Grain analysis uses Praat’s built‑in pitch, intensity, spectrum, and formant objects.
Very short grains (<30 ms) may produce unreliable formants – the script enforces a minimum grain length.
The output is stereo, with per‑grain panning derived from the 2‑D swarm projection.
The four swarm modes
| Mode | Score formula (conceptual) | Behaviour |
|---|---|---|
| vowel_cloud | score = attraction × similarity + 0.22×cluster_bonus + 0.10×crowd_bonus |
Forms tight clusters around similar formant centres; balanced, the default. |
| resonance_turbulence | score = 0.75×attraction×similarity + 0.45×random + 0.12×crowd |
High stochasticity, chaotic migrations, unpredictable grain sequences. |
| migration | score = 0.55×attraction×similarity + 0.30×exp(-cluster_distance) + 0.10×crowd |
Drifts slowly between cluster centers; smooth timbral evolution. |
| counterpoint | score = 0.70×attraction×similarity + 0.20×voiced_match + 0.10×crowd |
Alternates voiced/unvoiced grains; creates rhythmic separation. |
Forces: similarity = exponential of negative distance in formant space.

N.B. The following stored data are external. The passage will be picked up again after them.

-- ==== Sys2Proof/Machine/Core.lean ====
section
/-! DEFINITION. The machine as the host's interface takes it. -/

def Sys2Proof.core : Host.Core :=
  { State := Sys2Proof.Machine.State
    Fault := Sys2Proof.Machine.Fault
    Refusal := Sys2Proof.Machine.Refusal
    step := Sys2Proof.Machine.step
    reset := Sys2Proof.Machine.State.reset }
end

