/-- Where the opcode byte and the operands before number `n` are fetched and the one access of
operand `n` faults, whatever the fault, the step takes that fault with `ip` standing at that
operand, past all that was fetched and nothing else. Said of any regions and devices, and of RAM
with the state written out, where a 16-bit operand that starts at the last byte of a device is out
of range though that byte is there (30_encoding R62, R66; 60_exceptions R188, R189). The order of
read and advance is the spec's own decision D11, log entry 18; that operands go on past a region's
end its decision D36, log entry 33; a peripheral's refusal its decision D30, log entry 7. -/
def Obligations.FetchFaultLeavesIpAtOperand : Prop :=
  (∀ (s t u v : State) (b : Byte) (bs : List Byte) (op : Opcode) (n : Nat) (k : OperandKind)
      (f : Fault), s.run = .running →
    memRead (s.reg ipIdx).toNat .w8 s = .ok (b.setWidth 16) t →
    s.params.opcodeMap.lookup b = some op → op.schema[n]? = some k →
    FetchedBytes (op.schema.take n) bs (t.setReg ipIdx (s.reg ipIdx + 1)) u →
    memRead (u.reg ipIdx).toNat (operandAccess k) u = .error f v →
    step s = .next (takeFault f v) ∧
      v.reg ipIdx = s.reg ipIdx + BitVec.ofNat 16 (b :: bs).length ∧
      (∀ j, j ≠ ipIdx → v.reg j = s.reg j) ∧ v.cfb = s.cfb ∧ v.devices = s.devices) ∧
  (∀ (s : State) (bs : List Byte) (vs : List Word) (op : Opcode) (n : Nat) (k : OperandKind)
      (f : Fault), s.run = .running → s.params.opcodeMap.wf →
    CodeAt s (s.params.opcodeMap.code op :: bs) → op.schema[n]? = some k →
    decodeOperands (op.schema.take n) bs = .ok (vs, []) →
    s.accessFault (s.reg ipIdx + 1 + BitVec.ofNat 16 bs.length).toNat (operandAccess k) = some f →
    step s = .next (takeFault f
      (s.setReg ipIdx (s.reg ipIdx + 1 + BitVec.ofNat 16 bs.length)))) ∧
  ∀ (s : State) (addr d a size : Nat) (mem : Memory), s.resolve addr = some (d, a) →
    s.device d = .ram size mem → a + 1 = size → ∀ k : OperandKind,
    s.accessFault addr (operandAccess k) =
      if k = .lit16 ∨ k = .addr16 then some (.outOfRange a 2 size) else none

/-- An opcode fetch from an unmapped address faults with nothing changed; whatever the fault of the
opcode fetch, out of range and a peripheral's refusal among them, `ip` has not moved (30_encoding R66,
60_exceptions R181). -/
def Obligations.UnmappedOpcodeFetchChangesNothing : Prop :=
  (∀ s : State, s.run = .running → s.mapper.find (s.reg ipIdx).toNat = none →
    step s = .next (takeFault (.unmappedAddress (s.reg ipIdx).toNat) s)) ∧
  ∀ (s t : State) (f : Fault), s.run = .running →
    memRead (s.reg ipIdx).toNat .w8 s = .error f t →
    step s = .next (takeFault f t) ∧ t.regs = s.regs ∧ t.cfb = s.cfb ∧ t.devices = s.devices

/-- A register operand is the fetched byte modulo 12, an index of the register file, whatever the
byte is; a fault of the byte's fetch is the operand's (30_encoding R63). -/
def Obligations.RegisterByteIsReducedModulo12 : Prop :=
  ∀ s : State,
    (∀ b t, fetch8 s = .ok b t → fetchReg s = .ok (b.toNat % 12) t ∧ b.toNat % 12 < 12) ∧
    ∀ f t, fetch8 s = .error f t → fetchReg s = .error f t

/-! ## Registers, reset and the host's access -/

/-- The register file validates every index: inside `0..11` a read gives the register and a write
sets that register to the residue and no other, outside both fail with the index and change nothing
(10_state R11, 60_exceptions R183). That a host's access which fails leaves the core's state, its
run state included, as it was is the spec's own decision D35, log entry 20. -/
def Obligations.RegisterFileValidatesIndex : Prop :=
  ∀ (s : State) (i : Nat) (v : Int),
    (i < 12 →
      hostReadReg i s = (.ok (s.reg i), s) ∧
      ∃ t, hostWriteReg i v s = (.ok (), t) ∧ (t.reg i).toNat = (v % 65536).toNat ∧
        (∀ j, j ≠ i → t.reg j = s.reg j) ∧ t = { s with regs := t.regs }) ∧
    (12 ≤ i →
      hostReadReg i s = (.error (.invalidRegister i), s) ∧
      hostWriteReg i v s = (.error (.invalidRegister i), s))

/-- By-name access goes to the register of that name, in the order of 10_state R10, and a name
outside the twelve is refused, the core's state unchanged (60_exceptions R184). That the index of a
name is its place in the order of listing is the spec's own decision D4, log entry 22; that a
refused access changes nothing its decision D35, log entry 20. -/
def Obligations.NameAccessKnowsTwelveNames : Prop :=
  ∀ (s : State) (name : String) (v : Int),
    (∀ i, ["ip", "acc", "r1", "r2", "r3", "r4", "r5", "r6", "r7", "r8", "sp", "fp"][i]? = some name →
      hostReadRegByName name s = hostReadReg i s ∧
      hostWriteRegByName name v s = hostWriteReg i v s) ∧
    (name ∉ ["ip", "acc", "r1", "r2", "r3", "r4", "r5", "r6", "r7", "r8", "sp", "fp"] →
      hostReadRegByName name s = (.error (.unknownRegisterName name), s) ∧
      hostWriteRegByName name v s = (.error (.unknownRegisterName name), s))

cluster_bonus = grains from same resonance family.
crowd_bonus = 1/(1+usage) – discourages overusing any grain.
temporal_penalty = exponential of time difference – favours grains from far‑away source moments.
Pipeline — five stages
Stage 2 – Build resonance feature space (Python) – robust‑normalised feature matrix (f1,f2,f3,bandwidth composite, intensity, centroid, voiced flag).
Stage 3 – Clustering & projection – k‑means (k=6) into resonance families; principal component projection to 2‑D (x,y for each grain).
Stage 4 – Swarm walk – iterative selection: choose next grain based on score combining attraction, repulsion, and mode‑specific terms. Produces schedule of events.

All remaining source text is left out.